Allogeneic cell therapy as a means to break immunotolerance to solid tumors is increasingly used for cancer treatment. To investigate cellular alloimmune responses in a human tumor model, primary cultures were established from renal cell carcinoma (RCC) tissues of 56 patients. In three patients with stable RCC line and human leukocyte antigen (HLA)-identical sibling donor available, allogeneic and autologous RCC reactivities were compared using mixed lymphocyte/tumor cell cultures (MLTC). Responding lymphocytes were exclusively CD8(+) T cells, whereas CD4(+) T cells or natural killer cells were never observed.

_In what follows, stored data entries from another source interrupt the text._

-- ==== Sys2Proof/Machine/Rom.lean ====
section
/-! DEFINITION. The constant tables of 20_memory.md R80 that are listings: BASIS (41_golay.md R180), OCTROM (R90) and GENROM
(44_group.md R286). HEXROM and HEXSET are computed from their rules in Machine/Hexacode.lean. No access writes them (R43). -/

namespace Sys2Proof.Machine

/-- BASIS, B[0..11] (R180). -/
def basis : Vector Vec 12 :=
  #v[0x398A01#24, 0x5C2A02#24, 0xEC8204#24, 0xB52208#24, 0xBE0810#24, 0x17A820#24,
     0x670A40#24, 0xC1AA80#24, 0x9AA300#24, 0x6AAC00#24, 0xCF3000#24, 0xF3C000#24]

/-- The information set (R182): data bit k stands at point INFO[k]. -/
def infoSet : Vector Nat 12 := #v[0, 1, 2, 3, 4, 5, 6, 7, 8, 10, 12, 14]

/-- The complement of the information set (R182). -/
def parSet : Vector Nat 12 := #v[9, 11, 13, 15, 16, 17, 18, 19, 20, 21, 22, 23]

/-- Each point beside its column of the check matrix: bit k of point i's column is bit i of B[k] (R184; R191 'A single point in
PAR gives the column of the check matrix, e.g. point 23 gives 0xD9C'). -/
def checkColumns : List (Nat × Nat) :=
  [(0, 0x001), (1, 0x002), (2, 0x004), (3, 0x008), (4, 0x010), (5, 0x020),
   (6, 0x040), (7, 0x080), (8, 0x100), (9, 0x1CF), (10, 0x200), (11, 0x2F3),
   (12, 0x400), (13, 0x7AA), (14, 0x800), (15, 0xBA5), (16, 0xCE9), (17, 0xF70),
   (18, 0x47E), (19, 0x717), (20, 0x93B), (21, 0xA5D), (22, 0xEC6), (23, 0xD9C)]

/-- Point 0's column. -/
def checkColumn0 : Nat := 0x001

/-- OCT[0] to OCT[63] (R90). -/
def octRomPart0 : List Nat := [
  0x0003CF, 0x000CF3, 0x000F3C, 0x0035AA, 0x003665, 0x003959, 0x003A96, 0x00C5A5,
  0x00C66A, 0x00C956, 0x00CA99, 0x00F00F, 0x00F3C0, 0x0150E9, 0x015326, 0x015C1A,
  0x016543, 0x01668C, 0x0169B0, 0x01954C, 0x019683, 0x019A70, 0x01A0E6, 0x01A329,
  0x01AC15, 0x025570, 0x025983, 0x025A4C, 0x0260DA, 0x026315, 0x026C29, 0x0290D5,
  0x02931A, 0x029C26, 0x02A6B0, 0x02A98C, 0x02AA43, 0x030599, 0x030656, 0x03096A,
  0x030AA5, 0x033033, 0x033CC0, 0x03C03C, 0x03CF00, 0x04107E, 0x0413B1, 0x041C8D,
  0x041F42, 0x0425D4, 0x04261B, 0x042927, 0x042AE8, 0x04D614, 0x04D928, 0x04E071,
  0x04EC82, 0x054097, 0x054358, 0x054C64, 0x057A01, 0x058532, 0x0589C1, 0x058A0E]

/-- OCT[64] to OCT[127] (R90). -/
def octRomPart1 : List Nat := [
  0x05B098, 0x06450E, 0x0646C1, 0x064A32, 0x0670A4, 0x0680AB, 0x068364, 0x068C58,
  0x06B501, 0x071628, 0x071914, 0x07204D, 0x072382, 0x07D042, 0x081517, 0x0816D8,
  0x0819E4, 0x081A2B, 0x0820BD, 0x082372, 0x082C4E, 0x082F81, 0x08D0B2, 0x08DC41,
  0x08E518, 0x08EA24, 0x094631, 0x09490D, 0x094AC2, 0x097054, 0x09805B, 0x098394,
  0x098CA8, 0x09B902, 0x0A4067, 0x0A43A8, 0x0A4C94, 0x0A7602, 0x0A85C2, 0x0A860D,
  0x0A8931, 0x0AB068, 0x0B108E, 0x0B1341, 0x0B2524, 0x0B2A18, 0x0BE081, 0x0C0569,
  0x0C06A6, 0x0C099A, 0x0C0A55, 0x0C30C3, 0x0C330C, 0x0C3C30, 0x0CC0CC, 0x0CC303,
  0x0D5580, 0x0D602A, 0x0D9025, 0x0DA640, 0x0E5019, 0x0E6940, 0x0E9A80, 0x0EA016]

/-- OCT[128] to OCT[191] (R90). -/
def octRomPart2 : List Nat := [
  0x0F00F0, 0x0F0C03, 0x10413B, 0x1042F4, 0x104DC8, 0x104E07, 0x107491, 0x107862,
  0x10849E, 0x108751, 0x10886D, 0x108BA2, 0x10B134, 0x10BE08, 0x1111D2, 0x11121D,
  0x111D21, 0x112478, 0x11288B, 0x112B44, 0x11D884, 0x11E212, 0x12144B, 0x121784,
  0x1218B8, 0x1221E1, 0x12222E, 0x122D12, 0x12D221, 0x12E444, 0x1344A2, 0x134851,
  0x137108, 0x138107, 0x1382C8, 0x145145, 0x14528A, 0x146720, 0x14681C, 0x1494E0,
  0x149813, 0x14A14A, 0x14A285, 0x1501AC, 0x150263, 0x150E90, 0x153406, 0x15C409,
  0x160435, 0x1608C6, 0x160B09, 0x163250, 0x16C190, 0x17A820, 0x18542C, 0x185B10,
  0x186186, 0x186249, 0x189189, 0x189246, 0x18A423, 0x18A8D0, 0x1904C5, 0x19070A]

/-- OCT[192] to OCT[255] (R90). -/
def octRomPart3 : List Nat := [
  0x190836, 0x1932A0, 0x19C160, 0x1A015C, 0x1A0293, 0x1A0E60, 0x1A3805, 0x1AC80A,
  0x1B9410, 0x1C4452, 0x1C48A1, 0x1C8238, 0x1C8D04, 0x1D1848, 0x1D2111, 0x1E1122,
  0x1E2488, 0x1F4204, 0x20445D, 0x204792, 0x2048AE, 0x204B61, 0x207238, 0x207D04,
  0x2081F8, 0x208237, 0x208D0B, 0x208EC4, 0x20B452, 0x20B8A1, 0x2114B4, 0x211847,
  0x211B88, 0x21211E, 0x2122D1, 0x212E22, 0x21D111, 0x21E848, 0x22112D, 0x2212E2,
  0x221E11, 0x222487, 0x222748, 0x222874, 0x22D488, 0x22E122, 0x2341C4, 0x23420B,
  0x238461, 0x238892, 0x23B204, 0x245423, 0x2458D0, 0x246189, 0x246246, 0x249186,
  0x249249, 0x24A42C, 0x24AB10, 0x2504CA, 0x250705, 0x250839, 0x253160, 0x25C2A0]

/-- OCT[256] to OCT[319] (R90). -/
def octRomPart4 : List Nat := [
  0x260153, 0x26029C, 0x260DA0, 0x26380A, 0x26C805, 0x276410, 0x28514A, 0x285285,
  0x2864E0, 0x286813, 0x289720, 0x28981C, 0x28A145, 0x28A28A, 0x2901A3, 0x29026C,
  0x290D50, 0x293409, 0x29C406, 0x2A043A, 0x2A08C9, 0x2A0B06, 0x2A3190, 0x2AC250,
  0x2B5820, 0x2C4134, 0x2C4E08, 0x2C8491, 0x2C8862, 0x2D1212, 0x2D2884, 0x2E1444,
  0x2E2221, 0x2F8108, 0x300566, 0x3006A9, 0x300995, 0x300A5A, 0x3030CC, 0x303303,
  0x30C0C3, 0x30C30C, 0x30CC30, 0x315640, 0x316025, 0x31902A, 0x31A580, 0x325016,
  0x326A80, 0x329940, 0x32A019, 0x330330, 0x330C0C, 0x341518, 0x341A24, 0x3420B2,
  0x342C41, 0x354902, 0x358054, 0x364068, 0x368602, 0x371081, 0x381071, 0x381C82]

/-- OCT[320] to OCT[383] (R90). -/
def octRomPart5 : List Nat := [
  0x382614, 0x382928, 0x394098, 0x398A01, 0x3A4501, 0x3A80A4, 0x3B2042, 0x3C000F,
  0x3C03C0, 0x3CF000, 0x4054C6, 0x405709, 0x405835, 0x40616C, 0x4062A3, 0x406E50,
  0x409163, 0x4092AC, 0x409D90, 0x40A4C9, 0x40A706, 0x40A83A, 0x41042F, 0x4107E0,
  0x4108DC, 0x410B13, 0x413185, 0x41324A, 0x41C18A, 0x41C245, 0x41F420, 0x4201B6,
  0x420279, 0x420D45, 0x420E8A, 0x42341C, 0x423B20, 0x42C413, 0x42C8E0, 0x435290,
  0x436806, 0x439809, 0x43A150, 0x4444B8, 0x44484B, 0x444B84, 0x447112, 0x44811D,
  0x4482D2, 0x448E21, 0x44B844, 0x451451, 0x4518A2, 0x452234, 0x452D08, 0x4611C8,
  0x461207, 0x462462, 0x462891, 0x46E208, 0x474121, 0x478484, 0x4841D1, 0x48421E]

/-- OCT[384] to OCT[447] (R90). -/
def octRomPart6 : List Nat := [
  0x484D22, 0x487888, 0x488474, 0x488887, 0x488B48, 0x48B211, 0x491138, 0x491E04,
  0x492492, 0x492861, 0x4A14A1, 0x4A1852, 0x4A210B, 0x4A22C4, 0x4AD104, 0x4B4448,
  0x4B8222, 0x4C5260, 0x4C6405, 0x4C940A, 0x4CA1A0, 0x4D0146, 0x4D0289, 0x4DC810,
  0x4E0710, 0x4E082C, 0x501632, 0x50190E, 0x501AC1, 0x502057, 0x502398, 0x502CA4,
  0x50D058, 0x50E901, 0x514514, 0x514A28, 0x5180B1, 0x518C42, 0x52408D, 0x524342,
  0x528528, 0x528A14, 0x52B082, 0x531064, 0x532601, 0x540583, 0x54064C, 0x540970,
  0x543029, 0x54C026, 0x5560C0, 0x559300, 0x565C00, 0x57001A, 0x5800EA, 0x580325,
  0x580C19, 0x583540, 0x58C680, 0x595003, 0x59A00C, 0x5A6030, 0x5B0980, 0x5C1094]

/-- OCT[448] to OCT[511] (R90). -/
def octRomPart7 : List Nat := [
  0x5C2A02, 0x5E8041, 0x60109B, 0x601354, 0x601C68, 0x602531, 0x6029C2, 0x602A0D,
  0x60DA02, 0x60E094, 0x614072, 0x614C81, 0x618618, 0x618924, 0x624624, 0x624918,
  0x627041, 0x62804E, 0x628381, 0x631502, 0x6320A8, 0x6400E5, 0x64032A, 0x640C16,
  0x643680, 0x64C540, 0x65500C, 0x65A003, 0x669030, 0x670A40, 0x68058C, 0x680643,
  0x680AB0, 0x683026, 0x68C029, 0x696300, 0x6990C0, 0x6AAC00, 0x6B0015, 0x6C1901,
  0x6C2058, 0x6E4082, 0x7051A0, 0x70640A, 0x709405, 0x70A260, 0x710149, 0x710286,
  0x713810, 0x7204D0, 0x720823, 0x744211, 0x748888, 0x762104, 0x784844, 0x788112,
  0x7A1208, 0x7D0420, 0x80519C, 0x805253, 0x805EA0, 0x806436, 0x8068C5, 0x806B0A]

/-- OCT[512] to OCT[575] (R90). -/
def octRomPart8 : List Nat := [
  0x809439, 0x8098CA, 0x809B05, 0x80A193, 0x80A25C, 0x80AD60, 0x810175, 0x8102BA,
  0x810D86, 0x810E49, 0x813710, 0x81382C, 0x81C4D0, 0x81C823, 0x8204EC, 0x820723,
  0x82081F, 0x820BD0, 0x823146, 0x823289, 0x82C149, 0x82C286, 0x82F810, 0x835405,
  0x836260, 0x8391A0, 0x83A40A, 0x8441E2, 0x84422D, 0x844D11, 0x847448, 0x848447,
  0x848788, 0x8488B4, 0x84B222, 0x85110B, 0x8512C4, 0x8524A1, 0x852852, 0x85E104,
  0x861492, 0x861861, 0x862138, 0x862E04, 0x874888, 0x878211, 0x88448B, 0x884744,
  0x884878, 0x887121, 0x88812E, 0x8882E1, 0x888E12, 0x88B484, 0x891462, 0x891891,
  0x8921C8, 0x892207, 0x89D208, 0x8A1234, 0x8A1D08, 0x8A2451, 0x8A28A2, 0x8B4112]

/-- OCT[576] to OCT[639] (R90). -/
def octRomPart9 : List Nat := [
  0x8B8844, 0x8C5806, 0x8C6290, 0x8C9150, 0x8CA809, 0x8D041C, 0x8D0B20, 0x8E0185,
  0x8E024A, 0x8EC420, 0x9010A7, 0x901368, 0x901C54, 0x90250D, 0x9026C2, 0x902A31,
  0x90D502, 0x90E0A8, 0x91404E, 0x914381, 0x918624, 0x918918, 0x91B041, 0x924618,
  0x924924, 0x928072, 0x928C81, 0x931A02, 0x932094, 0x9400D9, 0x940316, 0x940C2A,
  0x943980, 0x94CA40, 0x955030, 0x966003, 0x96900C, 0x970540, 0x9805B0, 0x980943,
  0x980A8C, 0x98301A, 0x98C015, 0x996C00, 0x9A50C0, 0x9AA300, 0x9B0029, 0x9C1601,
  0x9C2064, 0x9D8082, 0xA015C1, 0xA0160E, 0xA01932, 0xA0206B, 0xA023A4, 0xA02C98,
  0xA0D064, 0xA0E601, 0xA14528, 0xA14A14, 0xA17082, 0xA1808D, 0xA18342, 0xA240B1]

/-- OCT[640] to OCT[703] (R90). -/
def octRomPart10 : List Nat := [
  0xA24C42, 0xA28514, 0xA28A28, 0xA31058, 0xA32901, 0xA40670, 0xA4094C, 0xA40A83,
  0xA43015, 0xA4C01A, 0xA59C00, 0xA65300, 0xA6A0C0, 0xA70026, 0xA800D6, 0xA80319,
  0xA80C25, 0xA83A40, 0xA8C980, 0xA9A030, 0xAA600C, 0xAA9003, 0xAB0680, 0xAC10A8,
  0xAC2502, 0xAD4041, 0xB05809, 0xB06150, 0xB09290, 0xB0A806, 0xB10413, 0xB108E0,
  0xB2018A, 0xB20245, 0xB23420, 0xB44484, 0xB48121, 0xB52208, 0xB84222, 0xB88448,
  0xB91104, 0xBE0810, 0xC0055A, 0xC00695, 0xC009A9, 0xC00A66, 0xC030F0, 0xC03C03,
  0xC0C330, 0xC0CC0C, 0xC15940, 0xC16019, 0xC19016, 0xC1AA80, 0xC2502A, 0xC26580,
  0xC29640, 0xC2A025, 0xC300C3, 0xC3030C, 0xC30C30, 0xC41524, 0xC41A18, 0xC4208E]

/-- OCT[704] to OCT[758] (R90). -/
def octRomPart11 : List Nat := [
  0xC42341, 0xC4D081, 0xC54602, 0xC58068, 0xC64054, 0xC68902, 0xC8104D, 0xC81382,
  0xC82628, 0xC82914, 0xC8E042, 0xC940A4, 0xC98501, 0xCA4A01, 0xCA8098, 0xCC0033,
  0xCC0CC0, 0xCF3000, 0xD04461, 0xD04892, 0xD07204, 0xD081C4, 0xD0820B, 0xD11488,
  0xD12122, 0xD21111, 0xD22848, 0xD4A410, 0xD50805, 0xD602A0, 0xD89820, 0xD90250,
  0xDA0406, 0xDC4108, 0xE04107, 0xE042C8, 0xE084A2, 0xE08851, 0xE0B108, 0xE11221,
  0xE12444, 0xE21884, 0xE22212, 0xE46820, 0xE50190, 0xE60409, 0xE85410, 0xE9080A,
  0xEA0160, 0xEC8204, 0xF0003C, 0xF00F00, 0xF3C000, 0xF41042, 0xF82081]

/-- OCTROM (R90): the 759 octads in strictly increasing order. -/
def octRom : List Vec :=
  (octRomPart0 ++ octRomPart1 ++ octRomPart2 ++ octRomPart3 ++ octRomPart4 ++ octRomPart5 ++
    octRomPart6 ++ octRomPart7 ++ octRomPart8 ++ octRomPart9 ++ octRomPart10 ++ octRomPart11).map (BitVec.ofNat 24)

/-- OCT[k] (R90). The tables' readers ask only for k ≤ 758. -/
def oct (k : Nat) : Vec := octRom.getD k 0#24

/-- A permutation table from its entries. -/
def permOf (t : Vector Nat 24) : Perm := t.map (BitVec.ofNat 5)

/-- g1, the brick cycle (R286). -/
def gen1 : Perm := permOf #v[2, 3, 4, 5, 0, 1, 8, 9, 10, 11, 6, 7, 14, 15, 16, 17, 12, 13, 20, 21, 22, 23, 18, 19]

/-- g2, the conjugating couple swap (R286). -/
def gen2 : Perm := permOf #v[1, 0, 2, 3, 4, 5, 7, 6, 8, 9, 10, 11, 19, 18, 20, 21, 22, 23, 13, 12, 14, 15, 16, 17]

/-- g3, an octad involution (R286). -/
def gen3 : Perm := permOf #v[0, 1, 2, 3, 4, 6, 5, 10, 16, 22, 7, 11, 18, 21, 19, 20, 8, 17, 12, 14, 15, 13, 9, 23]

/-- GENROM (R286): GEN[1], GEN[2], GEN[3]; every other number names no generator. -/
def gen : Nat → Option Perm
  | 1 => some gen1
  | 2 => some gen2
  | 3 => some gen3
  | _ => none

end Sys2Proof.Machine
end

Sibling MLTC populations showed higher proliferative and cytolytic antitumor responses compared with their autologous counterparts. The allo-MLTC responders originated from the CD8(+) CD62L(high)(+) peripheral blood subpopulation containing naive precursor and central memory T cells. Limiting dilution cloning failed to establish CTL clones from autologous MLTCs or tumor-infiltrating lymphocytes. In contrast, a broad panel of RCC-reactive CTL clones was expanded from each allogeneic MLTC. These sibling CTL clones either recognized exclusively the original RCC tumor line or cross-reacted with nonmalignant kidney cells of patient origin. A minority of CTL clones also recognized patient-derived hematopoietic cells or other allogeneic tumor targets. The MHC-restricting alleles for RCC-reactive sibling CTL clones included HLA-A2, HLA-A3, HLA-A11, HLA-A24, and HLA-B7. In one sibling donor-RCC pair, strongly proliferative CD3(+)CD16(+)CD57(+) CTL clones with non-HLA-restricted antitumor reactivity were established. Our results show superior tumor-reactive CD8 responses of matched allogeneic compared with autologous T cells. These data encourage the generation of antitumor T-cell products from HLA-identical siblings and their potential use in adoptive immunotherapy of metastatic RCC patients.

Highlights

  • Treatment options for patients with metastatic renal cell carcinoma (RCC) are limited mainly because this cancer is resistant to conventional chemotherapy

  • Compared with Nonmalignant kidney cells (NKC) counterparts, RCC cells expressed higher levels of surface human leukocyte antigen (HLA) class I complexes under basal conditions

  • We have recently shown that RCC-reactive CTL clones can be isolated from unrelated healthy donors matched with previously established RCC stimulator cell lines for HLA class I [23]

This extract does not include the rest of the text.